* The data *
-- ==== Sys2Proof/Machine/Step.lean ====
section
/-! DEFINITION. The step: take the command at the front of the queue and run it. -/

namespace Sys2Proof.Machine

/-- One step: the command at the front of the queue acts on the state with the queue's rest. On an empty queue the part idles
and nothing changes (log entry 5). -/
def step (s : State) : Host.Outcome State Fault Refusal :=
  match s.pending with
  | [] => .next s
  | c :: rest => exec c { s with pending := rest }

/-- The state with the command that a word spells put at the front of its queue; the state itself where the word spells none. -/
def State.withFetchWord (s : State) (nbits w : Nat) : State :=
  match decodeTableWord nbits w with
  | some c => { s with pending := c :: s.pending }
  | none => s

end Sys2Proof.Machine
end

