-- ==== Sys2Proof/Certificates/Slice0/Obligations.lean ====
section
/-! DEFINITION. What is claimed of the model. Every statement is about every state and every operand that meet its
hypotheses; device time passes first in every command (log entry 1), so that a result is stated of `s.elapse dt`. -/

open Sys2Proof Sys2Proof.Machine

/-! ### The frame of every command -/

/-- A step runs the command at the front of the queue on the state with the queue's rest. -/
def Obligations.StepRunsFrontCommand : Prop :=
  ∀ (s : State) (c : Instr) (rest : List Instr), s.pending = c :: rest → step s = exec c { s with pending := rest }

/-- What passes with device time alone: station time, one per ns (R339), the Keeper's KT, one per KCLK (R174), and nothing
else. In factory mode no function is available (R432): every command but those of the supplies and of the reset pin, which may leave
the mode at a reset release, is refused, which is the model's reading (log entry 12). While a cold reset is asserted a command of a
barge's execution changes nothing else (R426). Time in units of 1/12 ns is the model's choice (log entry 1). -/
def Obligations.TimePassesAndNothingElse : Prop :=
  (∀ (s : State) (dt : Nat),
    s.elapse dt = { s with
      now := s.now + dt
      crp := { s.crp with stTime := s.crp.stTime + BitVec.ofNat 64 ((s.now + dt) / 12 - s.now / 12) }
      kp := { s.kp with kt := (s.elapse dt).kp.kt } } ∧
    (s.kp.powered = true → (s.elapse dt).kp.kt = s.kp.kt + BitVec.ofNat 48 ((s.now + dt) / 120 - s.now / 120)) ∧
    (s.kp.powered = false → (s.elapse dt).kp.kt = s.kp.kt)) ∧
  (∀ (i : Instr) (s : State), s.crp.factory = true →
    (PinCommand i → ∃ t, exec i s = .next t) ∧ (¬ PinCommand i → exec i s = .refused .factoryMode)) ∧
  (∀ (s : State) (dt : Nat) (g : BargeIx), s.crp.factory = false → s.crp.coldHeld = true →
    exec (.instructionIssue dt g []) s = .next (s.elapse dt))

/-! ### Barges (chapters 2 to 6) -/

/-- INSTRUCTION_ISSUE of an instruction that only moves to registers (R36, R38, R41): every source is read before any
register is written, the current world's bank alone changes, and the barge goes on at the next instruction. One that writes more
than four registers issues in the BCLK after it was held for it (R44, log entry 82). -/
def Obligations.RegisterMovesExchange : Prop :=
  ∀ (s : State) (dt : Nat) (g : BargeIx) (rivals : List Rival) (h : HeldLine),
    let b := s.barges.get g
    let i := lineInsn h.data (bitsN b.pc 0 2)
    let w := pswW b.psw
    Available s → AtBoundary s g → NoInterrupts s g → b.irun = 0 → b.flights = [] → b.syPend = [] → b.mustRead = false →
    (∀ j, bitsN (b.dbg.bps.get j).bpa 14 2 ≠ 2) →
    b.heldLine (fld b.pc 2 12) = some h → h.bad = false → fmtOf i ≠ 3 → decodeFault i w (pswL b.psw) = none →
    (∀ m ∈ movesOf i, (∃ k, m.dst = .reg k) ∧ (m.src = .xlu → b.xluSeen = b.xluIssued) ∧ (m.src = .iou → b.iou = none)) →
    (((movesOf i).filter fun m => guardHolds b.flags m.guard).length ≤ 4 ∨
      b.wide.any (fun c => c < bclkCount (s.elapse dt) (basinOf g)) = true) →
    ∃ t, exec (.instructionIssue dt g rivals) s = .next t ∧
      (∀ m ∈ movesOf i, guardHolds b.flags m.guard = true → ∀ k, m.dst = .reg k →
        ((t.barges.get g).bank w).w.get k = srcValue b i m) ∧
      (∀ k, (∀ m ∈ movesOf i, guardHolds b.flags m.guard = true → m.dst ≠ .reg k) →
        ((t.barges.get g).bank w).w.get k = (b.bank w).w.get k) ∧
      ((t.barges.get g).bank w).lnk = (b.bank w).lnk ∧ (t.barges.get g).bank (!w) = b.bank (!w) ∧
      (t.barges.get g).pc = b.pc + 1 ∧ (t.barges.get g).count = b.count + 1 ∧ (t.barges.get g).flags = b.flags ∧
      (t.barges.get g).psw = b.psw ∧ (t.barges.get g).u = b.u ∧ (∀ k, k ≠ g → t.barges.get k = s.barges.get k) ∧
      SameMemory s t
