-- ==== Sys2Proof/Tests/Slice0.lean ====
section
/-! SUPPORT. Tests: commands that are not well formed, worked examples of the spec, one step of a few commands, and for each statement
states and operands that meet its hypotheses. -/

namespace Sys2Proof.Tests

open Machine

/-- The part in service: every barge released, the memories ready, the Keeper in RUNNING, the firmware up. -/
def live : State :=
  { State.reset with
    crp := { State.reset.crp with bhold := 0, armed := true, locked := 0x3F }
    kp := { State.reset.kp with mode := .running }
    basins := State.reset.basins.map fun x => { x with testing := false, bistDone := true }
    rv := { State.reset.rv with ports := State.reset.rv.ports.map fun p => { p with done := true } }
    hif := { State.reset.hif with bme := true }
    fw := { State.reset.fw with up := true } }

/-- Barge 0 of it changed. -/
def liveB (f : Barge → Barge) : State := live.modBarge 0 f

/-- A code line whose instruction 0 is i. -/
def lineOf (i : Insn) : HeldLine := { line := 0, data := i.setWidth 576, bad := false }

/-- A slot's 22 bits at slot k of a template 0 instruction (R18, R19). -/
def slotBits (k guard src dst : Nat) : Insn := BitVec.ofNat 144 ((guard * 2 ^ 19 + src * 2 ^ 10 + dst * 2) * 2 ^ (12 + 22 * k))

/-- Barge 0 with a place for its vital frames, in banks that are its own, and its code line at 0 holding instruction i at slot 0. -/
def liveF (i : Insn) (f : Barge → Barge) : State :=
  (liveB fun b => f { b with vctl := { b.vctl with fps := 0xE0080, vbase := 3 }, lineBuf := [lineOf i] }).modBasin 0 fun x =>
    { x with banks := x.banks.map fun k => { k with own := 8 } }

/-- Its memory changed too. -/
def liveM (i : Insn) (cells : List (Nat × Nat × Nat)) (f : Barge → Barge) : State :=
  (liveF i f).modBasin 0 fun x => { x with mem := cells.foldl (fun m c => m.write (nonetsOf c.1 c.2.2 c.2.1)) x.mem }

/-- Registers w0 and w1 exchanged: w1 → w0 | w0 → w1. -/
def exchange : Insn := slotBits 0 0 1 0 ||| slotBits 1 0 0 1

/-- A task entry (R179): barge 9 with standby 10, retry, hold 2, period 200 µs, window 1 µs to 150 µs, RTIME 50 µs, N = 3,
M = 2^39, C = 12345, groups 5 and 40. -/
def task : KTask :=
  { words := #v[BitVec.ofNat 36 (9 + 10 * 64 + 2 ^ 12 + 2 ^ 13 + 2 * 2 ^ 14), 20000, 0, 100, 15000, 5000, 0, 8, 12345, 0, 3, 32, 256]
    tstate := 1, onbarge := 9 }

/-- Its cycle of KT 0, with date 7. -/
def cycle : Cycle := { start := 0, date := 7, barge := 9 }

/-- The part with the task as task 5, which owns its groups. -/
def liveT (mode : KMode) (now : Nat) (f : KTask → KTask) : State :=
  { live with
    now := now
    kp := { live.kp with
      mode := mode
      kt := BitVec.ofNat 48 (now / 120)
      groups := (live.kp.groups.set 5 { owner := some 5, gstate := 1 }).set 40 { owner := some 5, gstate := 1 }
      tasks := vput live.kp.tasks 5 (f task) } }

/-- A state with its Keeper changed. -/
def withKp (s : State) (f : Keeper → Keeper) : State := { s with kp := f s.kp }

/-- A state with its PWM array changed. -/
def withPwm (s : State) (f : Hrpwm → Hrpwm) : State := { s with pwm := f s.pwm }

/-- A state with its field I/O changed. -/
def withFio (s : State) (f : Fio → Fio) : State := { s with fio := f s.fio }

/-- A state with its Weir, clock and power block, security block, host interface, Ferry or firmware changed. -/
def withWeir (s : State) (f : Weir → Weir) : State := { s with weir := f s.weir }
def withCrp (s : State) (f : Crp → Crp) : State := { s with crp := f s.crp }
def withSec (s : State) (f : Sec → Sec) : State := { s with sec := f s.sec }
def withHif (s : State) (f : Hif → Hif) : State := { s with hif := f s.hif }
def withFerry (s : State) (f : Ferry → Ferry) : State := { s with ferry := f s.ferry }
def withFw (s : State) (f : Firmware → Firmware) : State := { s with fw := f s.fw }
def withTl (s : State) (f : Towline → Towline) : State := { s with tl := f s.tl }

/-- Bytes that all differ a little. -/
def someBytes (n a b : Nat) : List Byte := (List.range n).map fun i => BitVec.ofNat 8 (a * i + b)

/-- A section (R400): type, pos, count, addr and a body, padded to a multiple of 8. -/
def sectionBytes (type pos count addr : Nat) (body : List Byte) : List Byte :=
  leNum 2 type ++ leNum 1 pos ++ [0] ++ leNum 4 body.length ++ leNum 4 addr ++ leNum 4 count ++ body ++
    List.replicate ((8 - body.length % 8) % 8) 0

/-- An image (R399) of these sections, with SECVER 1, BUILD 0x77, every profile, and the signature's slot. -/
def imageBytes (slot retain : Nat) (sections : List (List Byte)) : List Byte :=
  let body := sections.flatten
  leNum 4 0x4B415254 ++ leNum 2 0x0102 ++ leNum 2 0xFFFF ++ leNum 4 (168 + body.length) ++ leNum 4 sections.length ++ leNum 8 1 ++
    leNum 8 0x77 ++ leNum 4 retain ++ List.replicate 28 0 ++ body ++ leNum 1 slot ++ List.replicate 7 0 ++ List.replicate 96 5


/-! ### Commands that are not well formed: one for each check -/

/-- A requester named twice. -/
def twice : List Rival := [{ bank := 0, who := 1 }, { bank := 0, who := 1 }]

theorem test_wf_rivals_twice :
    [Instr.instructionIssue 0 0 twice, .storeBufferDrain 0 0 twice, .rptElement 0 0 twice, .scrubAccess 0 (.basin 0 0) twice,
      .targetGrant 0 0 twice, .dbgStep 0 0 twice, .hrpwmCommit 0 [5, 5], .foCommit 0 [5, 5]].map Instr.wf = List.replicate 8 false := by decide +kernel

theorem test_wf_register_path :
    [Instr.registerWrite 0 (.per false 0x20000002) 0, .registerWrite 0 (.per false 0x1FFFFFFC) 0,
      .registerWrite 0 (.per false 0x21000000) 0, .registerWrite 0 (.bar0 2 {}) 0].map Instr.wf = List.replicate 4 false := by decide +kernel

theorem test_wf_transaction :
    ([(2, false, .word, []), (1, false, .half, []), (0, false, .row 0, []), (0, false, .burst 1, []), (0, false, .burst 17, []),
      (4, false, .burst 2, []), (0, true, .word, []), (0, false, .word, [0]), (0, true, .row 1, [0])] :
      List (BitVec 32 × Bool × TxSize × List Word)).map (fun x =>
        (Instr.wharfAccept 0 0 { addr := x.1, write := x.2.1, size := x.2.2.1, id := 0, world := false, data := x.2.2.2 }).wf) =
      List.replicate 9 false := by decide +kernel

theorem test_wf_lengths :
    [Instr.mainSampleReady 0 0 (List.replicate 1025 (true, true)) false, .fastSample 0 0 (List.replicate 65 true),
      .stuckStream 0 0 (List.replicate 15 true), .stuckStream 0 0 (List.replicate 65 true), .frameReceive 0 0 [] false,
      .frameReceive 0 0 (List.replicate 260 0) false, .thermalConversion 0 (List.replicate 7 (0, false))].map Instr.wf =
      List.replicate 7 false := by decide +kernel

theorem test_wf_host_bytes :
    [Instr.mailboxWrite 0 0 { offset := 2, bytes := List.replicate 4 none }, .mailboxWrite 0 0 { offset := 0, bytes := [none] },
      .mailboxWrite 0 0 { offset := 0, bytes := [] }, .mailboxWrite 0 0 { offset := 256, bytes := List.replicate 4 none },
      .bar2Access 0 true { offset := 0x800000, bytes := List.replicate 4 none },
      .bar4Access 0 true { offset := 0x800000, bytes := List.replicate 4 none }].map Instr.wf = List.replicate 6 false := by decide +kernel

* Exercise prompt *
What you return must be an exact retyping of the lines above starting at the line with "hypotheses; device time" and ending at the line with "now := s.now + dt", and nothing besides.

* Written solution *
hypotheses; device time passes first in every command (log entry 1), so that a result is stated of `s.elapse dt`. -/

open Sys2Proof Sys2Proof.Machine

/-! ### The frame of every command -/

/-- A step runs the command at the front of the queue on the state with the queue's rest. -/
def Obligations.StepRunsFrontCommand : Prop :=
  ∀ (s : State) (c : Instr) (rest : List Instr), s.pending = c :: rest → step s = exec c { s with pending := rest }

/-- What passes with device time alone: station time, one per ns (R339), the Keeper's KT, one per KCLK (R174), and nothing
else. In factory mode no function is available (R432): every command but those of the supplies and of the reset pin, which may leave
the mode at a reset release, is refused, which is the model's reading (log entry 12). While a cold reset is asserted a command of a
barge's execution changes nothing else (R426). Time in units of 1/12 ns is the model's choice (log entry 1). -/
def Obligations.TimePassesAndNothingElse : Prop :=
  (∀ (s : State) (dt : Nat),
    s.elapse dt = { s with
      now := s.now + dt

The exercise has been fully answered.